Ms. McMillan said she felt like she had been pushed over the edge with her girlfriend calling her all of the time antagonizing her.
Beginning in January 2005, as a juvenile, Ms. McMillan has been adjudicated of two charges of terroristic threat, burglary of a habitation, burglary of a vehicle and theft. After having her probation revoked, she served about a year in the Texas Youth Commission and was released in April 2007.
Ms. McMillan said that, if given probation, she wanted to get her GED, go to college and become a veterinarian. She said she believed she would stop doing bad things when she got out because she missed her family.
Ricky McMillan, the defendant’s father, said he had taken his daughter out of school two weeks before the incident at her request because she was in trouble for tardiness and truancies.
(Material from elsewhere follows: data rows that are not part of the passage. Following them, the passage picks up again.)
-- ==== Sys2Proof/Decode.lean ====
section
/-! DEFINITION. The command that a table word spells. No row of spec/opcode_table.json gives bits (every row's "fields"
is empty), so no word spells a command. The part's own encodings, the frames of the office link, are in
Machine/Operands.lean and Machine/LinkFamily.lean. -/

namespace Sys2Proof

/-- The command a table word spells: none, since no row of the table gives bits. -/
def decodeTableWord (_nbits _w : Nat) : Option Instr := none

end Sys2Proof
end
He said after a week and a half at the Boys and Girls Club, she wanted to go back to REL, so he took her there the morning of Nov. 7 to re-enroll her. But, he said, they were told to return the following day. When they were stopped at a red light in Tyler, he said his daughter got out of his vehicle and, by the time he was able to turn around, she was gone.
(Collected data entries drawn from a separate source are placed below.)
/-! ### The Office Link and the Station Clock -/

/-- PING (R179) and READ-CLOCK (R7) report and change nothing. The clock's flag and run condition are sent by their
positions in the table of section 1.1, as section 10.1 has enumerated values: UNSET and RUNNING 0, SET and STOPPED 1. That
section 10.1 is so read is the model's, notes/assumptions/10.md. -/
def Obligations.PartAndClockReports : Prop :=
  ∀ s : State, s.takesAtOnce →
    exec (.ping []) s = .next (s.accepted 0x01 [.num 2 0x4C38, .num 1 0x01])
    ∧ exec (.readClock []) s = .next (s.accepted 0x06 [.num 2 s.clock.day, .num 4 s.clock.ms,
      .num 1 s.clock.isSet.toNat, .num 1 (if s.clock.running then 0 else 1), .num 6 s.clock.elapsed])

/-- The masks and counts of the link. SET-NOTICES (R177) replaces both masks and reports the previous ones; a category
byte with its most significant bit set is refused RANGE. READ-LINK (R179) reports the receiver and the counts, and with
its clear flag sets the five link counts to 0; another flag is refused RANGE (R174 step 3). That the last two counts of
the reply take one byte is the model's reading, notes/assumptions/9.md. -/
def Obligations.MasksAndLinkCounts : Prop :=
  ∀ (s : State) (cats chans b : Byte), s.takesAtOnce →
    let fs : List Field := [.num 1 s.link.rx.phase.code, .num 2 s.link.badCrc, .num 2 s.link.overlength,
      .num 2 s.link.gapTimeouts, .num 2 s.link.bufferFull, .num 2 s.link.noticesLost, .num 2 s.link.pendingLoss,
      .num 1 s.link.queued, .num 1 0]
    exec (.setNotices [cats, chans]) s = .next (if cats.toNat < 128 then
        State.accepted { s with link := { s.link with categories := cats, channels := chans } } 0x04
          [.num 1 s.link.categories.toNat, .num 1 s.link.channels.toNat]
      else s.refused 0x04 .range)
    ∧ exec (.readLink [0]) s = .next (s.accepted 0x03 fs)
    ∧ exec (.readLink [1]) s = .next (State.accepted { s with link := { s.link with
      badCrc := 0, overlength := 0, gapTimeouts := 0, bufferFull := 0, noticesLost := 0 } } 0x03 fs)
    ∧ (1 < b.toNat → exec (.readLink [b]) s = .next (s.refused 0x03 .range))

/-- SET-CLOCK (R5, R10, R101, R102): a ms of day above 86,399,999 is refused RANGE. Otherwise the clock takes the value,
SET, and RUNNING unless it is the last of all, elapsed time stays, and the reply reports the clock as it stood. Every
ENABLED entry has its next-due recomputed, and an occurrence exactly at the new time is taken: its next-due moves on by its
period, and a channel of its set in service has its request (shown for one that is not STANDBY and has no other request).
Entries that are not ENABLED stay. A READY message never keyed whose expiry is passed is freed (R75). A WAITING request
whose D is reached ends on an unkeyed channel, and every request of a keyed channel, and one of a KEY-UP or FAULTED channel
before its D, stays. -/
def Obligations.SetClockSetsTheClock : Prop :=
  ∀ (s : State) (day ms : Nat), s.takesAtOnce → day ≤ 65535 → ms < 2 ^ 32 →
    let now := day * 86400000 + ms
    (86399999 < ms → exec (.setClock (toBe 2 day ++ toBe 4 ms)) s = .next (s.refused 0x05 .range))
    ∧ (ms ≤ 86399999 → ∃ t ns, exec (.setClock (toBe 2 day ++ toBe 4 ms)) s = .next t
      ∧ t.clock = ⟨day, ms, true, !(decide (day = 65535) && decide (ms = 86399999)), s.clock.elapsed⟩
      ∧ t.link.formed = s.link.formed ++ [Record.reply 0x05 (.accept [.num 2 s.clock.day, .num 4 s.clock.ms,
        .num 1 s.clock.isSet.toNat, .num 1 (if s.clock.running then 0 else 1)])] ++ List.map Record.notice ns
      ∧ t.store.cells = s.store.cells ∧ t.store.split = s.store.split ∧ t.watches = s.watches
      ∧ t.pending = s.pending ∧ (∀ c, (t.chan c).settings = (s.chan c).settings)
      ∧ (∀ i, ((s.slot i).state ≠ .enabled → t.slot i = s.slot i)
        ∧ ((s.slot i).state = .enabled → now < (s.slot i).earliest now →
          t.slot i = { s.slot i with nextDue := some ((s.slot i).earliest now) })
        ∧ ((s.slot i).state = .enabled → (s.slot i).earliest now = now → 0 < (s.slot i).period →
          t.slot i = { s.slot i with nextDue := some (now + (s.slot i).period * 60000) }))
      ∧ (∀ c i, (s.slot i).state = .enabled → inSet (s.slot i).channels c = true → (s.slot i).earliest now = now →
        (∀ j, j ≠ i → (s.slot j).state = .enabled → inSet (s.slot j).channels c = true →
          now < (s.slot j).earliest now) →
        (s.chan c).requests = [] → (s.chan c).state ∈ [.keyUp, .onAir, .closing, .faulted] →
        (t.chan c).requests = [⟨i, (s.slot i).area, now, now + (s.slot i).window + (s.chan c).settings.period, .waiting, 0,
          none⟩])
      ∧ (s.placesOk → ∀ h e, (s.desc h).state = .ready → (s.desc h).firstKeyed = none → (s.desc h).expiry = some e →
        e < now → (t.desc h).state = .free)
      ∧ ∀ c, ∀ q ∈ (s.chan c).requests,
        ((∀ j, (s.slot j).state = .enabled → 0 < (s.slot j).period) → 0 < (s.chan c).settings.period →
          (s.chan c).state ∈ [.standby, .keyUp, .faulted] → q.state = .waiting → q.deadline ≤ now →
          q ∉ (t.chan c).requests)
        ∧ ((s.chan c).state ∈ [.onAir, .closing] → q ∈ (t.chan c).requests)
        ∧ ((s.chan c).state ∈ [.keyUp, .faulted] → now < q.deadline →
          (∀ p ∈ (s.chan c).requests, p.slot = q.slot → p.due = q.due → p = q) → q ∈ (t.chan c).requests))

/-! ### The Text Store -/

/-- SET-SPLIT (R27, R28): its three refusals in order, and the new split with the pool's blocks free in ascending order
and every cap lowered to the pool size. -/
def Obligations.SetSplitMovesTheBoundary : Prop :=
  ∀ (s : State) (nb : Nat), s.takesAtOnce → nb ≤ 65535 →
    let x := exec (.setSplit (toBe 2 nb)) s
    let inUse := (∃ a, (s.area a).state ≠ .undefined) ∨ s.loadUnit.current ≠ none ∨ ∃ h, (s.desc h).chain ≠ []
    let reserves := (allChannels.map fun c => (s.chan c).reserve).sum
    (512 < nb → x = .next (s.refused 0x07 .range))
    ∧ (nb ≤ 512 → inUse → x = .next (s.refused 0x07 .state))
    ∧ (nb ≤ 512 → ¬inUse → 1024 - nb < reserves → x = .next (s.refused 0x07 .range))
    ∧ (nb ≤ 512 → ¬inUse → reserves ≤ 1024 - nb → ∃ free : List BlockNo,
      free.map Fin.val = List.range' nb (1024 - nb)
      ∧ x = .next (State.accepted { s with
          store := { s.store with split := nb, free := free }
          channels := s.channels.map fun ch => { ch with cap := min ch.cap (1024 - nb) } } 0x07
        ([.num 2 nb, .num 2 (1024 - nb)] ++ allChannels.map fun c => .num 2 (min (s.chan c).cap (1024 - nb)))))

/-- DEFINE-AREA and CLEAR-AREA (R30, R31): the refusals in order, an area being locked while it is keyed or loaded; the
area EMPTY with its blocks, or UNDEFINED. -/
def Obligations.AreasAreDefinedAndCleared : Prop :=
  ∀ (s : State) (a : AreaNo) (first last : Nat), s.takesAtOnce → first ≤ 65535 → last ≤ 65535 →
    let x := exec (.defineArea (byteOf a.val :: (toBe 2 first ++ toBe 2 last))) s
    let y := exec (.clearArea [byteOf a.val]) s
    let inRange := first ≤ last ∧ last < s.store.split ∧ last - first < 256
    let locked := 0 < (s.area a).onAir ∨ ∃ l, s.loadUnit.current = some l ∧ l.target = .bulletin a
    let overlap := ∃ b, b ≠ a ∧ (s.area b).state ≠ .undefined ∧ (s.area b).first ≤ last ∧ first ≤ (s.area b).last
    (¬inRange → x = .next (s.refused 0x08 .range))
    ∧ (inRange → locked → x = .next (s.refused 0x08 .busy))
    ∧ (inRange → ¬locked → overlap → x = .next (s.refused 0x08 .overlap))
    ∧ (inRange → ¬locked → ¬overlap →
      x = .next ((s.setArea a ⟨.empty, first, last, (last - first + 1) * 64, 0, 0⟩).accepted 0x08
        [.num 1 a.val, .num 2 ((last - first + 1) * 64)]))
    ∧ (locked → y = .next (s.refused 0x09 .busy))
    ∧ (¬locked → y = .next ((s.setArea a ⟨.undefined, 0, 0, 0, 0, 0⟩).accepted 0x09 [.num 1 a.val]))

/-- SET-ALLOWANCE (R40): refused RANGE against the pool size and the other reserves; accepted, it sets the two values and
reports them with the use. SET-LOAD-GRAIN (R45) takes 64, 128 or 256, and refuses another value RANGE. Both have a waiting
grant judged again (R42, R51). -/
def Obligations.AllowanceAndGrainAreSet : Prop :=
  ∀ (s : State) (c : ChannelNo) (reserve cap g : Nat), s.takesAtOnce → reserve ≤ 65535 → cap ≤ 65535 → g ≤ 65535 →
    let x := exec (.setAllowance (byteOf c.val :: (toBe 2 reserve ++ toBe 2 cap))) s
    let others := (allChannels.map fun d => if d = c then 0 else (s.chan d).reserve).sum
    let ok := reserve ≤ cap ∧ cap ≤ 1024 - s.store.split ∧ reserve + others ≤ 1024 - s.store.split
    (¬ok → x = .next (s.refused 0x0A .range))
    ∧ (ok → x = .next
      (((s.setChan c { s.chan c with reserve := reserve, cap := cap }).rejudgeGrant.accepted 0x0A
        [.num 1 c.val, .num 2 reserve, .num 2 cap, .num 2 (s.use c)]).flush))
    ∧ (g = 64 ∨ g = 128 ∨ g = 256 → exec (.setLoadGrain (toBe 2 g)) s = .next
      ((State.rejudgeGrant { s with loadUnit := ⟨s.loadUnit.current, g⟩ }).accepted 0x0C [.num 2 g]).flush)
    ∧ (g ≠ 64 ∧ g ≠ 128 ∧ g ≠ 256 → exec (.setLoadGrain (toBe 2 g)) s = .next (s.refused 0x0C .range))

/-- READ-STORE (R43) reports the split, the pool size and F, the eight allowances with their uses and the 32 areas, in
375 bytes, and changes nothing. -/
def Obligations.ReadStoreReports : Prop :=
  ∀ s : State, s.takesAtOnce →
    let fs : List Field := [.num 2 s.store.split, .num 2 (1024 - s.store.split), .num 2 s.store.free.length]
      ++ allChannels.flatMap (fun c => [.num 2 (s.chan c).reserve, .num 2 (s.chan c).cap, .num 2 (s.use c)])
      ++ (List.finRange 32).flatMap fun a => [.num 2 (s.area a).first, .num 2 (s.area a).last,
        .num 2 (s.area a).capacity, .num 2 (s.area a).length, .num 1 (s.area a).state.code, .num 1 (s.area a).onAir]
    exec (.readStore []) s = .next (s.accepted 0x0B fs) ∧ (0x0B :: fieldBytes fs).length = 375

/-- A freed message (R38, R61, R63): it leaves every list of its channel, its chain goes to the back of the free list in
chain order, its descriptor is FREE; F rises by the chain, and the use of its channel alone falls by it. -/
def Obligations.FreedMessageReturnsItsBlocks : Prop :=
  ∀ (s : State) (h : Handle),
    let d := s.desc h
    let ch := s.chan d.channel
    let t := s.freeMessage h
    (t.desc h).state = .free ∧ (t.desc h).chain = [] ∧ (∀ g, g ≠ h → t.desc g = s.desc g)
    ∧ t.store = { s.store with free := s.store.free ++ d.chain }
    ∧ (∀ c, c ≠ d.channel → t.chan c = s.chan c)
    ∧ t.chan d.channel = { ch with
        relayQ := ch.relayQ.filter (· ≠ h), urgentQ := ch.urgentQ.filter (· ≠ h)
        ordinaryQ := ch.ordinaryQ.filter (· ≠ h), sent := ch.sent.filter (· ≠ h)
        active := if ch.active = some h then none else ch.active }
    ∧ t.freeCount = s.freeCount + d.chain.length
    ∧ t.use d.channel + d.chain.length = s.use d.channel ∧ ∀ c, c ≠ d.channel → t.use c = s.use c

/-! ### The Load Unit -/

/-- The re-judgement of a waiting grant (R41, R42, R50 to R52): the need, the blocks it needs, usable(c), the blocks from
the front of the free list to the tail of the chain, and the CREDIT notice; or nothing. A bulletin load, a load that does
not wait, and no load are left as they are. -/
def Obligations.WaitingGrantIsJudged : Prop :=
  ∀ s : State,
    (∀ l h c, s.loadUnit.current = some l → l.target = .telex h c → l.waiting = true →
      let need := min s.loadUnit.grain (l.clamped - l.received)
      let k := (l.received + need + 63) / 64 - (s.desc h).chain.length
      let withheld := (allChannels.map fun d => if d = c then 0 else (s.chan d).reserve - s.use d).sum
      let usable := min ((s.chan c).cap - s.use c) (s.store.free.length - withheld)
      s.rejudgeGrant = if k ≤ usable then
          State.setDesc { s with
            store := { s.store with free := s.store.free.drop k }
            loadUnit := ⟨some { l with outstanding := need, waiting := false }, s.loadUnit.grain⟩
            outbox := s.outbox ++ [⟨.credit, some c, s.clock.ms,
              [.num 1 h.val, .num 2 need, .num 2 l.received, .num 2 l.clamped]⟩] } h
            { s.desc h with chain := (s.desc h).chain ++ s.store.free.take k }
        else s)
    ∧ (s.loadUnit.current = none → s.rejudgeGrant = s)
    ∧ (∀ l, s.loadUnit.current = some l → l.waiting = false → s.rejudgeGrant = s)
    ∧ ∀ l a, s.loadUnit.current = some l → l.target = .bulletin a → s.rejudgeGrant = s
McMillan said his daughter has been getting counseling at the Andrew’s Center and she has been taking medication that seems to be helping.
Sheila McMillan, the defendant’s aunt, said her niece needed help because she was suicidal and needed counseling. She said Felicia’s girlfriend called her every day, trying to upset her by telling her she was having a relationship with a boy. She said she didn’t think Felicia really meant to hurt anyone.
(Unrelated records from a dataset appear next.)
@[simp] theorem State.desc_setChan (c : ChannelNo) (x : Channel) (x' : Handle) :
    (s.setChan c x).desc x' = s.desc x' := rfl
@[simp] theorem State.slot_setChan (c : ChannelNo) (x : Channel) (x' : SlotNo) :
    (s.setChan c x).slot x' = s.slot x' := rfl
@[simp] theorem State.area_setChan (c : ChannelNo) (x : Channel) (x' : AreaNo) :
    (s.setChan c x).area x' = s.area x' := rfl
@[simp] theorem State.watch_setChan (c : ChannelNo) (x : Channel) (x' : WatchNo) :
    (s.setChan c x).watch x' = s.watch x' := rfl
@[simp] theorem State.desc_modChan (c : ChannelNo) (f : Channel → Channel) (x' : Handle) :
    (s.modChan c f).desc x' = s.desc x' := rfl
@[simp] theorem State.slot_modChan (c : ChannelNo) (f : Channel → Channel) (x' : SlotNo) :
    (s.modChan c f).slot x' = s.slot x' := rfl
@[simp] theorem State.area_modChan (c : ChannelNo) (f : Channel → Channel) (x' : AreaNo) :
    (s.modChan c f).area x' = s.area x' := rfl
@[simp] theorem State.watch_modChan (c : ChannelNo) (f : Channel → Channel) (x' : WatchNo) :
    (s.modChan c f).watch x' = s.watch x' := rfl
@[simp] theorem State.chan_setDesc (h : Handle) (d : Descriptor) (x' : ChannelNo) :
    (s.setDesc h d).chan x' = s.chan x' := rfl
@[simp] theorem State.slot_setDesc (h : Handle) (d : Descriptor) (x' : SlotNo) :
    (s.setDesc h d).slot x' = s.slot x' := rfl
@[simp] theorem State.area_setDesc (h : Handle) (d : Descriptor) (x' : AreaNo) :
    (s.setDesc h d).area x' = s.area x' := rfl
@[simp] theorem State.watch_setDesc (h : Handle) (d : Descriptor) (x' : WatchNo) :
    (s.setDesc h d).watch x' = s.watch x' := rfl
@[simp] theorem State.chan_modDesc (h : Handle) (f : Descriptor → Descriptor) (x' : ChannelNo) :
    (s.modDesc h f).chan x' = s.chan x' := rfl
@[simp] theorem State.slot_modDesc (h : Handle) (f : Descriptor → Descriptor) (x' : SlotNo) :
    (s.modDesc h f).slot x' = s.slot x' := rfl
@[simp] theorem State.area_modDesc (h : Handle) (f : Descriptor → Descriptor) (x' : AreaNo) :
    (s.modDesc h f).area x' = s.area x' := rfl
@[simp] theorem State.watch_modDesc (h : Handle) (f : Descriptor → Descriptor) (x' : WatchNo) :
    (s.modDesc h f).watch x' = s.watch x' := rfl
@[simp] theorem State.chan_setSlot (i : SlotNo) (e : Slot) (x' : ChannelNo) :
    (s.setSlot i e).chan x' = s.chan x' := rfl
@[simp] theorem State.desc_setSlot (i : SlotNo) (e : Slot) (x' : Handle) : (s.setSlot i e).desc x' = s.desc x' := rfl
@[simp] theorem State.area_setSlot (i : SlotNo) (e : Slot) (x' : AreaNo) : (s.setSlot i e).area x' = s.area x' := rfl
@[simp] theorem State.watch_setSlot (i : SlotNo) (e : Slot) (x' : WatchNo) :
    (s.setSlot i e).watch x' = s.watch x' := rfl
@[simp] theorem State.chan_setArea (a : AreaNo) (x : Area) (x' : ChannelNo) :
    (s.setArea a x).chan x' = s.chan x' := rfl
@[simp] theorem State.desc_setArea (a : AreaNo) (x : Area) (x' : Handle) : (s.setArea a x).desc x' = s.desc x' := rfl
@[simp] theorem State.slot_setArea (a : AreaNo) (x : Area) (x' : SlotNo) : (s.setArea a x).slot x' = s.slot x' := rfl
@[simp] theorem State.watch_setArea (a : AreaNo) (x : Area) (x' : WatchNo) :
    (s.setArea a x).watch x' = s.watch x' := rfl
@[simp] theorem State.chan_setWatch (w : WatchNo) (p : Option Pattern) (x' : ChannelNo) :
    (s.setWatch w p).chan x' = s.chan x' := rfl
@[simp] theorem State.desc_setWatch (w : WatchNo) (p : Option Pattern) (x' : Handle) :
    (s.setWatch w p).desc x' = s.desc x' := rfl
@[simp] theorem State.slot_setWatch (w : WatchNo) (p : Option Pattern) (x' : SlotNo) :
    (s.setWatch w p).slot x' = s.slot x' := rfl
@[simp] theorem State.area_setWatch (w : WatchNo) (p : Option Pattern) (x' : AreaNo) :
    (s.setWatch w p).area x' = s.area x' := rfl
@[simp] theorem State.chan_setLoad (l : Option OpenLoad) (x' : ChannelNo) : (s.setLoad l).chan x' = s.chan x' := rfl
@[simp] theorem State.desc_setLoad (l : Option OpenLoad) (x' : Handle) : (s.setLoad l).desc x' = s.desc x' := rfl
@[simp] theorem State.slot_setLoad (l : Option OpenLoad) (x' : SlotNo) : (s.setLoad l).slot x' = s.slot x' := rfl
@[simp] theorem State.area_setLoad (l : Option OpenLoad) (x' : AreaNo) : (s.setLoad l).area x' = s.area x' := rfl
@[simp] theorem State.watch_setLoad (l : Option OpenLoad) (x' : WatchNo) : (s.setLoad l).watch x' = s.watch x' := rfl
@[simp] theorem State.chan_emit (e : Event) (ch : Option ChannelNo) (fs : List Field) (x' : ChannelNo) :
    (s.emit e ch fs).chan x' = s.chan x' := rfl
@[simp] theorem State.desc_emit (e : Event) (ch : Option ChannelNo) (fs : List Field) (x' : Handle) :
    (s.emit e ch fs).desc x' = s.desc x' := rfl
@[simp] theorem State.slot_emit (e : Event) (ch : Option ChannelNo) (fs : List Field) (x' : SlotNo) :
    (s.emit e ch fs).slot x' = s.slot x' := rfl
@[simp] theorem State.area_emit (e : Event) (ch : Option ChannelNo) (fs : List Field) (x' : AreaNo) :
    (s.emit e ch fs).area x' = s.area x' := rfl
@[simp] theorem State.watch_emit (e : Event) (ch : Option ChannelNo) (fs : List Field) (x' : WatchNo) :
    (s.emit e ch fs).watch x' = s.watch x' := rfl
@[simp] theorem State.chan_drawn (x' : ChannelNo) : (s.drawn).chan x' = s.chan x' := rfl
@[simp] theorem State.desc_drawn (x' : Handle) : (s.drawn).desc x' = s.desc x' := rfl
@[simp] theorem State.slot_drawn (x' : SlotNo) : (s.drawn).slot x' = s.slot x' := rfl
@[simp] theorem State.area_drawn (x' : AreaNo) : (s.drawn).area x' = s.area x' := rfl
@[simp] theorem State.watch_drawn (x' : WatchNo) : (s.drawn).watch x' = s.watch x' := rfl
@[simp] theorem State.chan_returnBlocks (bs : List BlockNo) (x' : ChannelNo) :
    (s.returnBlocks bs).chan x' = s.chan x' := rfl
@[simp] theorem State.desc_returnBlocks (bs : List BlockNo) (x' : Handle) :
    (s.returnBlocks bs).desc x' = s.desc x' := rfl
@[simp] theorem State.slot_returnBlocks (bs : List BlockNo) (x' : SlotNo) :
    (s.returnBlocks bs).slot x' = s.slot x' := rfl
@[simp] theorem State.area_returnBlocks (bs : List BlockNo) (x' : AreaNo) :
    (s.returnBlocks bs).area x' = s.area x' := rfl
@[simp] theorem State.watch_returnBlocks (bs : List BlockNo) (x' : WatchNo) :
    (s.returnBlocks bs).watch x' = s.watch x' := rfl
@[simp] theorem State.chan_modLink (f : Link → Link) (x' : ChannelNo) : (s.modLink f).chan x' = s.chan x' := rfl
@[simp] theorem State.desc_modLink (f : Link → Link) (x' : Handle) : (s.modLink f).desc x' = s.desc x' := rfl
@[simp] theorem State.slot_modLink (f : Link → Link) (x' : SlotNo) : (s.modLink f).slot x' = s.slot x' := rfl
@[simp] theorem State.area_modLink (f : Link → Link) (x' : AreaNo) : (s.modLink f).area x' = s.area x' := rfl
@[simp] theorem State.watch_modLink (f : Link → Link) (x' : WatchNo) : (s.modLink f).watch x' = s.watch x' := rfl
@[simp] theorem State.chan_withPending (cs : List Instr) (x' : ChannelNo) :
    (s.withPending cs).chan x' = s.chan x' := rfl
@[simp] theorem State.desc_withPending (cs : List Instr) (x' : Handle) : (s.withPending cs).desc x' = s.desc x' := rfl
@[simp] theorem State.slot_withPending (cs : List Instr) (x' : SlotNo) : (s.withPending cs).slot x' = s.slot x' := rfl
@[simp] theorem State.area_withPending (cs : List Instr) (x' : AreaNo) : (s.withPending cs).area x' = s.area x' := rfl
@[simp] theorem State.watch_withPending (cs : List Instr) (x' : WatchNo) :
    (s.withPending cs).watch x' = s.watch x' := rfl
@[simp] theorem State.chan_accepted (k : Byte) (fs : List Field) (x' : ChannelNo) :
    (s.accepted k fs).chan x' = s.chan x' := rfl
@[simp] theorem State.desc_accepted (k : Byte) (fs : List Field) (x' : Handle) :
    (s.accepted k fs).desc x' = s.desc x' := rfl
@[simp] theorem State.slot_accepted (k : Byte) (fs : List Field) (x' : SlotNo) :
    (s.accepted k fs).slot x' = s.slot x' := rfl
@[simp] theorem State.area_accepted (k : Byte) (fs : List Field) (x' : AreaNo) :
    (s.accepted k fs).area x' = s.area x' := rfl
@[simp] theorem State.watch_accepted (k : Byte) (fs : List Field) (x' : WatchNo) :
    (s.accepted k fs).watch x' = s.watch x' := rfl
@[simp] theorem State.chan_refused (k : Byte) (r : Reason) (x' : ChannelNo) :
    (s.refused k r).chan x' = s.chan x' := rfl
@[simp] theorem State.desc_refused (k : Byte) (r : Reason) (x' : Handle) : (s.refused k r).desc x' = s.desc x' := rfl
@[simp] theorem State.slot_refused (k : Byte) (r : Reason) (x' : SlotNo) : (s.refused k r).slot x' = s.slot x' := rfl
@[simp] theorem State.area_refused (k : Byte) (r : Reason) (x' : AreaNo) : (s.refused k r).area x' = s.area x' := rfl
@[simp] theorem State.watch_refused (k : Byte) (r : Reason) (x' : WatchNo) :
    (s.refused k r).watch x' = s.watch x' := rfl

end Sys2Proof.Machine
end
Assistant Smith County District Attorney Aaron Rediker said the attack on the campus was especially terrifying because of how calmly, patiently and calculatingly it was planned. He said because of her rage, jealousy and to get back at her ex-girlfriend, she planned to attack McCaughan and almost killed him. He asked the judge to sentence her to the maximum terms.
Defense attorney Don Davidson said he believed his client had remorse and regret for what she did, which he said was a crime of passion and not planned. He said she was not on her medication and had been pushed over the edge by the girl. He asked that Ms. McMillan be placed on the strictest terms of probation so she could get back to her family.
Assistant District Attorney Zach Davis said that, if the defendant would have caught up to the victim when she chased him, he’d be dead, he said, adding that the bravery of McAdoo put an end to it. He asked the judge to put her in the penitentiary for as long as he could to ensure the safety of society.